The brain is constantly regenerating itself (neurogenesis) and is capable of repairing non-severe damage. Regular physical and mental exercise, healthy eating and so forth are just a few of the ways to strengthen your memories and keep your brain working at close to its maximum capacity.

While I accept it's possible that citalopram could have some effect on this, you have to understand I did a crapload of reading about this and I never once saw "SSRIs including citalopram have been linked to permanent memory loss", nor do I know anyone who suffered memory loss as a result of antidepressants.

It's more likely that your mental cloudiness is the natural and very, very common result of what you went through. High level depression and anxiety come as a terrible shock to a person and they will certainly screw you up until you learn to cope with them and move forward in life.

Also, factor in the very unpleasant memories of what you've been through. Your natural mental defences will try to scrub those out or guide you away from them in order to protect you from the pain they would cause if properly remembered.

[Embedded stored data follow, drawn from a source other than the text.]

/-- Objects of the range 0x2600. -/
def dictPage26 : List ORow :=
  [
    -- BN_RUN (08, R386)
    { i0 := 0x2600, i1 := 0x2600, s0 := 1, s1 := 1, ty := .enum, acc := 21, dflt := .num 1, rng := .any, cls := .ro, status := true, cmd := false, perPart := false },
    -- BN_CMD (08, R386)
    { i0 := 0x2600, i1 := 0x2600, s0 := 2, s1 := 2, ty := .u8, acc := 60, dflt := .num 0, rng := .codes [1, 2], cls := .live, status := false, cmd := true, perPart := false },
    -- BN_ENGINES_ON (08, R386)
    { i0 := 0x2600, i1 := 0x2600, s0 := 3, s1 := 3, ty := .bits 2, acc := 21, dflt := .num 0, rng := .any, cls := .ro, status := true, cmd := false, perPart := false },
    -- BN_CHUNK_BAGS (08, R386)
    { i0 := 0x2600, i1 := 0x2600, s0 := 4, s1 := 4, ty := .u16, acc := 61, dflt := .num 16, rng := .span 1 1024, cls := .drain, status := false, cmd := false, perPart := false },
    -- BN_ROWCACHE_EN (08, R386)
    { i0 := 0x2600, i1 := 0x2600, s0 := 5, s1 := 5, ty := .bool, acc := 61, dflt := .num 1, rng := .span 0 1, cls := .drain, status := false, cmd := false, perPart := false },
    -- LOOKUPS (08, R386)
    { i0 := 0x2601, i1 := 0x2601, s0 := 1, s1 := 1, ty := .u64, acc := 61, dflt := .num 0, rng := .clear, cls := .live, status := true, cmd := false, perPart := false },
    -- INDICES (08, R386)
    { i0 := 0x2601, i1 := 0x2601, s0 := 2, s1 := 2, ty := .u64, acc := 61, dflt := .num 0, rng := .clear, cls := .live, status := true, cmd := false, perPart := false },
    -- ROW_LINES (08, R386)
    { i0 := 0x2601, i1 := 0x2601, s0 := 3, s1 := 3, ty := .u64, acc := 61, dflt := .num 0, rng := .clear, cls := .live, status := true, cmd := false, perPart := false },
    -- DIR_MISSES (08, R386)
    { i0 := 0x2601, i1 := 0x2601, s0 := 4, s1 := 4, ty := .u64, acc := 61, dflt := .num 0, rng := .clear, cls := .live, status := true, cmd := false, perPart := false },
    -- ROW_CACHE_HITS (08, R386)
    { i0 := 0x2601, i1 := 0x2601, s0 := 5, s1 := 5, ty := .u64, acc := 61, dflt := .num 0, rng := .clear, cls := .live, status := true, cmd := false, perPart := false },
    -- INVALID_HITS (08, R386)
    { i0 := 0x2601, i1 := 0x2601, s0 := 6, s1 := 6, ty := .u64, acc := 61, dflt := .num 0, rng := .clear, cls := .live, status := true, cmd := false, perPart := false },
    -- MISSING_HITS (08, R386)
    { i0 := 0x2601, i1 := 0x2601, s0 := 7, s1 := 7, ty := .u64, acc := 61, dflt := .num 0, rng := .clear, cls := .live, status := true, cmd := false, perPart := false },
    -- ERR_BAGS (08, R386)
    { i0 := 0x2601, i1 := 0x2601, s0 := 8, s1 := 8, ty := .u64, acc := 61, dflt := .num 0, rng := .clear, cls := .live, status := true, cmd := false, perPart := false },
    -- MEMBER_MISSING (08, R386)
    { i0 := 0x2601, i1 := 0x2601, s0 := 9, s1 := 9, ty := .u64, acc := 61, dflt := .num 0, rng := .clear, cls := .live, status := true, cmd := false, perPart := false },
    -- EXCHANGE_BYTES (08, R386)
    { i0 := 0x2601, i1 := 0x2601, s0 := 10, s1 := 10, ty := .u64, acc := 61, dflt := .num 0, rng := .clear, cls := .live, status := true, cmd := false, perPart := false },
    -- REENC_FREEZE (08, R386)
    { i0 := 0x2602, i1 := 0x2602, s0 := 1, s1 := 1, ty := .bool, acc := 61, dflt := .num 0, rng := .span 0 1, cls := .live, status := false, cmd := false, perPart := false },
    -- REENC_PERIOD_MS (08, R386)
    { i0 := 0x2602, i1 := 0x2602, s0 := 2, s1 := 2, ty := .u32, acc := 61, dflt := .num 60000, rng := .span 1000 3600000, cls := .live, status := false, cmd := false, perPart := false },
    -- REENC_BUDGET (08, R386)
    { i0 := 0x2602, i1 := 0x2602, s0 := 3, s1 := 3, ty := .u32, acc := 61, dflt := .num 1000000, rng := .span 1000 100000000, cls := .live, status := false, cmd := false, perPart := false },
    -- TH_FP32 (08, R386)
    { i0 := 0x2602, i1 := 0x2602, s0 := 4, s1 := 4, ty := .u8, acc := 61, dflt := .num 6, rng := .span 0 7, cls := .live, status := false, cmd := false, perPart := false },
    -- TH_BF16 (08, R386)
    { i0 := 0x2602, i1 := 0x2602, s0 := 5, s1 := 5, ty := .u8, acc := 61, dflt := .num 4, rng := .span 0 7, cls := .live, status := false, cmd := false, perPart := false },
    -- TH_FP8 (08, R386)
    { i0 := 0x2602, i1 := 0x2602, s0 := 6, s1 := 6, ty := .u8, acc := 61, dflt := .num 2, rng := .span 0 7, cls := .live, status := false, cmd := false, perPart := false },
    -- REENC_LEARN_PERIODS (08, R386)
    { i0 := 0x2602, i1 := 0x2602, s0 := 7, s1 := 7, ty := .u8, acc := 61, dflt := .num 4, rng := .span 0 255, cls := .live, status := false, cmd := false, perPart := false },
    -- REENC_WIDEN (08, R386)
    { i0 := 0x2602, i1 := 0x2602, s0 := 8, s1 := 8, ty := .u64, acc := 61, dflt := .num 0, rng := .clear, cls := .live, status := true, cmd := false, perPart := false },
    -- REENC_NARROW (08, R386)
    { i0 := 0x2602, i1 := 0x2602, s0 := 9, s1 := 9, ty := .u64, acc := 61, dflt := .num 0, rng := .clear, cls := .live, status := true, cmd := false, perPart := false },
    -- REENC_NOSPACE (08, R386)
    { i0 := 0x2602, i1 := 0x2602, s0 := 10, s1 := 10, ty := .u64, acc := 61, dflt := .num 0, rng := .clear, cls := .live, status := true, cmd := false, perPart := false },
    -- ACC_CELLS (09, R429)
    { i0 := 0x2604, i1 := 0x2604, s0 := 1, s1 := 1, ty := .u32, acc := 21, dflt := .num 2097152, rng := .any, cls := .ro, status := true, cmd := false, perPart := false },
    -- ACC_CELLS_FREE (09, R429)
    { i0 := 0x2604, i1 := 0x2604, s0 := 2, s1 := 2, ty := .u32, acc := 21, dflt := .num 2097152, rng := .any, cls := .ro, status := true, cmd := false, perPart := false },
    -- ACC_BANKS_OK (09, R429)
    { i0 := 0x2604, i1 := 0x2604, s0 := 3, s1 := 3, ty := .bits 2, acc := 21, dflt := .num 65535, rng := .any, cls := .ro, status := true, cmd := false, perPart := false },
    -- STEP_MAX_OPEN (09, R429)
    { i0 := 0x2604, i1 := 0x2604, s0 := 4, s1 := 4, ty := .u8, acc := 21, dflt := .num 4, rng := .any, cls := .ro, status := true, cmd := false, perPart := false },
    -- ACCUMULATES (09, R429)
    { i0 := 0x2605, i1 := 0x2605, s0 := 1, s1 := 1, ty := .u64, acc := 61, dflt := .num 0, rng := .clear, cls := .live, status := true, cmd := false, perPart := false },
    -- ADDENDS (09, R429)
    { i0 := 0x2605, i1 := 0x2605, s0 := 2, s1 := 2, ty := .u64, acc := 61, dflt := .num 0, rng := .clear, cls := .live, status := true, cmd := false, perPart := false },
    -- SEALS (09, R429)
    { i0 := 0x2605, i1 := 0x2605, s0 := 3, s1 := 3, ty := .u64, acc := 61, dflt := .num 0, rng := .clear, cls := .live, status := true, cmd := false, perPart := false },
    -- ROWS_SEALED (09, R429)
    { i0 := 0x2605, i1 := 0x2605, s0 := 4, s1 := 4, ty := .u64, acc := 61, dflt := .num 0, rng := .clear, cls := .live, status := true, cmd := false, perPart := false },
    -- ROWS_PROMOTED (09, R429)
    { i0 := 0x2605, i1 := 0x2605, s0 := 5, s1 := 5, ty := .u64, acc := 61, dflt := .num 0, rng := .clear, cls := .live, status := true, cmd := false, perPart := false },
    -- ROWS_CREATED (09, R429)
    { i0 := 0x2605, i1 := 0x2605, s0 := 6, s1 := 6, ty := .u64, acc := 61, dflt := .num 0, rng := .clear, cls := .live, status := true, cmd := false, perPart := false },
    -- SAT_ROWS (09, R429)
    { i0 := 0x2605, i1 := 0x2605, s0 := 7, s1 := 7, ty := .u64, acc := 61, dflt := .num 0, rng := .clear, cls := .live, status := true, cmd := false, perPart := false },
    -- NAN_ROWS (09, R429)
    { i0 := 0x2605, i1 := 0x2605, s0 := 8, s1 := 8, ty := .u64, acc := 61, dflt := .num 0, rng := .clear, cls := .live, status := true, cmd := false, perPart := false },
    -- LOST_ROWS (09, R429)
    { i0 := 0x2605, i1 := 0x2605, s0 := 9, s1 := 9, ty := .u64, acc := 61, dflt := .num 0, rng := .clear, cls := .live, status := true, cmd := false, perPart := false },
    -- DELTAS_APPLIED (09, R429)
    { i0 := 0x2605, i1 := 0x2605, s0 := 10, s1 := 10, ty := .u64, acc := 61, dflt := .num 0, rng := .clear, cls := .live, status := true, cmd := false, perPart := false },
    -- FAR_ATOMICS (09, R429)
    { i0 := 0x2605, i1 := 0x2605, s0 := 11, s1 := 11, ty := .u64, acc := 61, dflt := .num 0, rng := .clear, cls := .live, status := true, cmd := false, perPart := false },
    -- FAR_ATOMICS_FP (09, R429)
    { i0 := 0x2605, i1 := 0x2605, s0 := 12, s1 := 12, ty := .u64, acc := 61, dflt := .num 0, rng := .clear, cls := .live, status := true, cmd := false, perPart := false },
    -- STEPS_TAINTED (09, R429)
    { i0 := 0x2605, i1 := 0x2605, s0 := 13, s1 := 13, ty := .u64, acc := 61, dflt := .num 0, rng := .clear, cls := .live, status := true, cmd := false, perPart := false },
    -- STEPS_DISCARDED (09, R429)
    { i0 := 0x2605, i1 := 0x2605, s0 := 14, s1 := 14, ty := .u64, acc := 61, dflt := .num 0, rng := .clear, cls := .live, status := true, cmd := false, perPart := false },
    -- TAB_DESC (08, R386)
    { i0 := 0x2610, i1 := 0x2611, s0 := 1, s1 := 128, ty := .blobFix 64, acc := 61, dflt := .bytes (regionNone 64), rng := .any, cls := .stopped .table, status := false, cmd := false, perPart := false },
    -- TAB_MEMBERS (08, R386)
    { i0 := 0x2612, i1 := 0x2613, s0 := 1, s1 := 128, ty := .blobVar 256, acc := 61, dflt := .bytes [], rng := .any, cls := .stopped .table, status := false, cmd := false, perPart := false },
    -- TAB_CMD (08, R386)
    { i0 := 0x2614, i1 := 0x2615, s0 := 1, s1 := 128, ty := .u8, acc := 60, dflt := .num 0, rng := .codes [1, 2], cls := .live, status := false, cmd := true, perPart := false },
    -- TAB_RUN (08, R386)
    { i0 := 0x2616, i1 := 0x2617, s0 := 1, s1 := 128, ty := .enum, acc := 21, dflt := .num 0, rng := .any, cls := .ro, status := true, cmd := false, perPart := false },
    -- TAB_STATS (08, R386)
    { i0 := 0x2618, i1 := 0x2619, s0 := 1, s1 := 128, ty := .blobFix 32, acc := 21, dflt := .bytes (zeros 32), rng := .any, cls := .ro, status := true, cmd := false, perPart := false },
    -- STEP_INFO (09, R429)
    { i0 := 0x261a, i1 := 0x261b, s0 := 1, s1 := 128, ty := .blobFix 80, acc := 21, dflt := .bytes (zeros 80), rng := .any, cls := .ro, status := true, cmd := false, perPart := false }
  ]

I am VERY shocked at what your psychiatrist has told you and I am actually quite peed off that she does not appear to have told you about anything I've mentioned in this post. She sounds like she's doing half a job.

joannap
19-11-10, 17:57
how long have you been off them? i have been off them 5 weeks and feel my brain is not working to some degree lol - i am sure it is just discontinuation effects - they can last for several months. your body/mind will have got quite a shock coming off the cit even if you felt it was relatively easy x

suzy-sue
19-11-10, 18:48
Hi Ive never read or heard that in twp years of reading about it or looking on the internet .I have even asked someone in my family who is a perscribing Nurse in Mental health .It does seem to be a discontinuation effect as Joanna suggested .Try taking some 1000mg omega 3 fish oil ,it hels with Brain function .Its been proved it improves performance .Im sure you will find it returns to normal eventually .All the best Sue x

chickpea
20-11-10, 10:24
Wow! Thanks for your replies, guys.

I have to say, I was pretty shocked by her very blase attitude about it all.:ohmy:
I had never seen her before, and have now been signed off from the mental health team (yay!!), so won't get a chance to go back and take it up with her.

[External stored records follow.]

/-- A tier has an available slot again (R192). -/
def slotsBack (s : State) : State :=
  if s.tier.noSlot && tierFree s 1 + tierFree s 2 + tierFree s 3 != 0 then { s with tier := { s.tier with noSlot := false } } else s

/-- The home cannot put a written-back line in its place yet: its bolt has no slot, or is in the Cellar (R175, R192; log entry 79). -/
def lateLine (s : State) (ln q : Nat) : State :=
  { s with tier := { s.tier with late := s.tier.late.filter (fun e => e.1 != ln) ++ [(ln, q)] } }

end Sys2Proof.Machine
end

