-- ==== Sys2Proof/Machine/Access.lean ====
section
/-! DEFINITION. A request at the node, from the Vestibule to its completion (R26, R118, R123, R126, R143 to R148, R152, R253, R256, R279 to R290, R765), and the end of every command that lets requests proceed. -/
namespace Sys2Proof.Machine

/-- Is a core in the PART_HEARTH of partition `p` (R608)? -/
def coreOfPart (s : State) (p c : Nat) : Bool := decide (p < 64) && bit (pnum s 0x4A01 p) c

/-- The CID of a core: its partition's, with address-space ID 0 (R110); cores 0 and 1 use partition 0's. -/
def coreCid (s : State) (core : Nat) : Nat := mkCid (((upTo 64).find? (fun p => coreOfPart s p core)).getD 0) 0

/-- The endpoint that stands for a requester: a port request's source, this node otherwise. -/
def srcEp (s : State) (h : Head) : Nat := if h.kind = 0 then h.ep else endpointId s

/-- Data of zeros for an operation that returns data. -/
def zeroData (op : MemOp) : Bytes := if opReads op then zeros (opLen op) else []

/-- Did the path negotiate a TRF 2.0 feature (Table 13.6: 2 KNOT, 3 REDUCE)? The die's own requests do. -/
def pathHas (s : State) (h : Head) (f : Nat) : Bool :=
  h.kind != 0 || (bfld (blob s 0x2109 (h.unit + 1)) 0 1 == 2 && bit (bfld (blob s 0x2109 (h.unit + 1)) 4 4) f)

/-- Record ORD_KNOT (0x1C): kind 1 timeout, 2 no entry, 3 second knot of a span. -/
def knotFault (s : State) (ep group kind : Nat) : State :=
  noteFault s 0x1C 0 0xFF 0xFF 0 (toLe 2 ep ++ toLe 2 group ++ toLe 1 kind)

/-- The knot-table entry of a group (R285, R288). -/
def findKnot (s : State) (ep cid group : Nat) : Option KnotEntry :=
  s.ord.knots.find? (fun k => k.ep == ep && k.cid == cid && k.group == group)

/-- Replace an entry. -/
def setKnot (s : State) (k : KnotEntry) : State :=
  { s with ord := { s.ord with knots := s.ord.knots.map (fun x =>
    if x.ep == k.ep && x.cid == k.cid && x.group == k.group then k else x) } }

/-- Does a request of the group wait at the node? -/
def groupHeld (s : State) (ep cid group : Nat) : Bool :=
  s.acc.held.any (fun h => srcEp s h.req.head == ep && h.req.head.cid == cid &&
    (match h.req.op with | .blk g .. => g == group | _ => false))

/-- Free an entry whose spans are empty (R288). -/
def freeKnot (s : State) (ep cid group : Nat) : State :=
  if groupHeld s ep cid group then s
  else { s with ord := { s.ord with knots := s.ord.knots.filter (fun k =>
    !(k.ep == ep && k.cid == cid && k.group == group && k.count0 == 0 && k.count1 == 0 &&
      k.knot0.isNone && k.knot1.isNone)) } }

/-- The entry of a group, allocated for its first grouped write (R288). `none`: quota or table full. -/
def knotEntry (s : State) (ep cid group : Nat) : Option (KnotEntry × State) :=
  match findKnot s ep cid group with
  | some k => some (k, s)
  | none =>
    if 4096 ≤ s.ord.knots.length || num s 0x2208 2 ≤ (s.ord.knots.filter (fun k => k.ep == ep)).length then none
    else
      let k : KnotEntry := { ep := ep, cid := cid, group := group, count0 := 0, count1 := 0, knot0 := none, knot1 := none }
      some (k, { s with ord := { s.ord with knots := s.ord.knots ++ [k] } })

/-- Count a non-knot write that has completed OK, POISON or UNSUP toward its span (R765). -/
def countSpan (s : State) (h : Head) (op : MemOp) (status : Nat) : State :=
  match op with
  | .blk g knot span _ _ _ =>
    if g = 0 || knot || !(status = 0 || status = 2 || status = 6) then s
    else
      match findKnot s (srcEp s h) h.cid g with
      | none => s
      | some k => setKnot s (if span then { k with count1 := k.count1 + 1 } else { k with count0 := k.count0 + 1 })
  | _ => s

/-- A request leaves the node with its completion. -/
def finishReq (s : State) (h : Held) (status : Nat) (d : Bytes) : State :=
  let s := countSpan (completeReq (unhold s h) h.req.head status d) h.req.head h.req.op status
  if h.target == .none then s else pushDone s h.target status d

/-- The watermark of a copy rises when the knot of its next bolt is performed (R698). -/
def copyKnot (s : State) (r a : Nat) : State :=
  let g := getRegion s r
  let b := (a - g.base) / 65536
  if mirrorState s r = 5 && b = watermark s r then
    let s := setArrBlob s 0x3680 r (bset (arrBlob s 0x3680 r) 24 4 (b + 1))
    if (b + 1) * 65536 = g.size then setArrNum s 0x3660 r 6 else s
  else s

/-- A write's outcome ends the request, or lets it wait. -/
def wrote (h : Held) (st0 : Nat) (d : Bytes) : Wrote → State
  | .done st mirrored s =>
    let st := firstStatus st0 st
    if mirrored then rehold s h (.away st d) true else finishReq s h st d
  | .wait w s =>
    let s := match w with
      | .baste r => basteWait s r
      | .slot => noSlot s
      | .bolt _ => bump s 0x2309 5
      | _ => s
    rehold s h w true

/-- The request is performed at its home (R282 to R284, R390, R531). `st0`: LOST from an LD entry (R265);
`peek`: the value that an owner's cache returned (R253). -/
def act (s : State) (h : Held) (r st0 : Nat) (peek : Option Bytes) : State :=
  let hd := h.req.head
  let copy := isCopy s r
  let cid := if copy then mkCid (getRegion s r).owner 0 else hd.cid
  let ep := srcEp s hd
  let a := hd.addr
  let at_ := storedAt s r cid ep a
  let s := if peek.isSome then reachFrom s (quadOf hd.kind hd.unit) at_ else touch s hd.kind hd.unit cid at_ (opWrites h.req.op)
  let s := if peek.isNone && (match h.req.op with | .store .. => false | .blk .. => false | _ => true) then readError s at_ hd.ecc else s
  let put := fun (s : State) (d : Bytes) (p : Bool) =>
    if copy then placedWrite s r hd.kind hd.unit cid a d p (.held h.seq)
    else writeBytes s r hd.kind hd.unit cid ep a d p (.held h.seq)
  match h.req.op with
  | .load n =>
    match peek with
    | some l => finishReq s h st0 (slice l (a % 64) n)
    | none =>
      let x := readBytes s r cid ep a n
      finishReq x.2.2 h (firstStatus st0 x.1) x.2.1
  | .store d p => wrote h st0 [] (put s d p)
  | .atomic op t _ c x =>
    let s := dropRowLines s (fun l => l == lineOf a)
    let y := atomicBytes s r hd.kind hd.unit cid ep a op t c x (.held h.seq)
    match y.2 with
    | .done 0 m s =>
      let s := countAtomic s h.req.op cid
      wrote h st0 y.1 (.done 0 m (if atomicV op t then markV s 0x20 (cidPart cid) else s))
    | w => wrote h st0 y.1 w
  | .reduce rop rt d =>
    let y := atomicBytes s r hd.kind hd.unit cid ep a (ropAOp rop) (rtypeAtype rt) 0 d (.held h.seq)
    match y.2 with
    | .done 0 m s => wrote h st0 [] (.done 0 m (countAtomic s h.req.op cid))
    | w => wrote h st0 [] w
  | .blk _ knot _ _ d p =>
    let s := if knot then (if copy then copyKnot (bump s 0x2208 6) r a else bump s 0x2208 6) else s
    wrote h st0 [] (put s d p)

/-- A line of a region that is COH no more is still cached (R121, R256): counted, and recorded. -/
def kindCached (s : State) (r ln kind unit cid : Nat) : State :=
  noteFault (bump s 0x2401 9) 0x11 (resId 11 r) (getRegion s r).owner 0xFF (ln * 64) (toLe 1 kind ++ toLe 1 unit ++ toLe 4 cid)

I've been off the cit for about 6 or 8 weeks now, I guess. I did ask her whether it would take some time for my own brain chemicals to kick back in and she agreed that anti d's can take upto 6 weeks to work - therefore I could expect 6 weeks of readjustment once I was off them BUT that I may fnd I never get my memory back fully because of the medication and it's effect on the balance of the body. She did also say that of course, depression can dull the mind - but that wasn't the case in my case at the moment.

I am finding things doublly hard because I was put on massive amounts of steroids for my Crohn's over the summer and they made me feel invincible - but I have had to come off them at the same time as the cit, and feel physically deflated too.

I took the Edinburgh scale test this week, and it indicated no depression and slightly raised anxiety - but the psych said that I was almost certainly just someome who would always read above average for anxiety as that's the way I'm built. I agree with her, actually - I am a natural-born worrier, but it's not the same as anxiety in the form I've recovered from.

I do remember reading a couple of articles online written by "survivors" of Cit, where both people said that cit had had a profound negative effect on them and they had taken upto 2 years to fully recover from the after-effects.:ohmy::ohmy::ohmy::ohmy:

Let me say this - I am definitely not the person I was before I took it. In the same waythat I felt "artificial" when I was on the steroids, I feel out of synch chemically atm.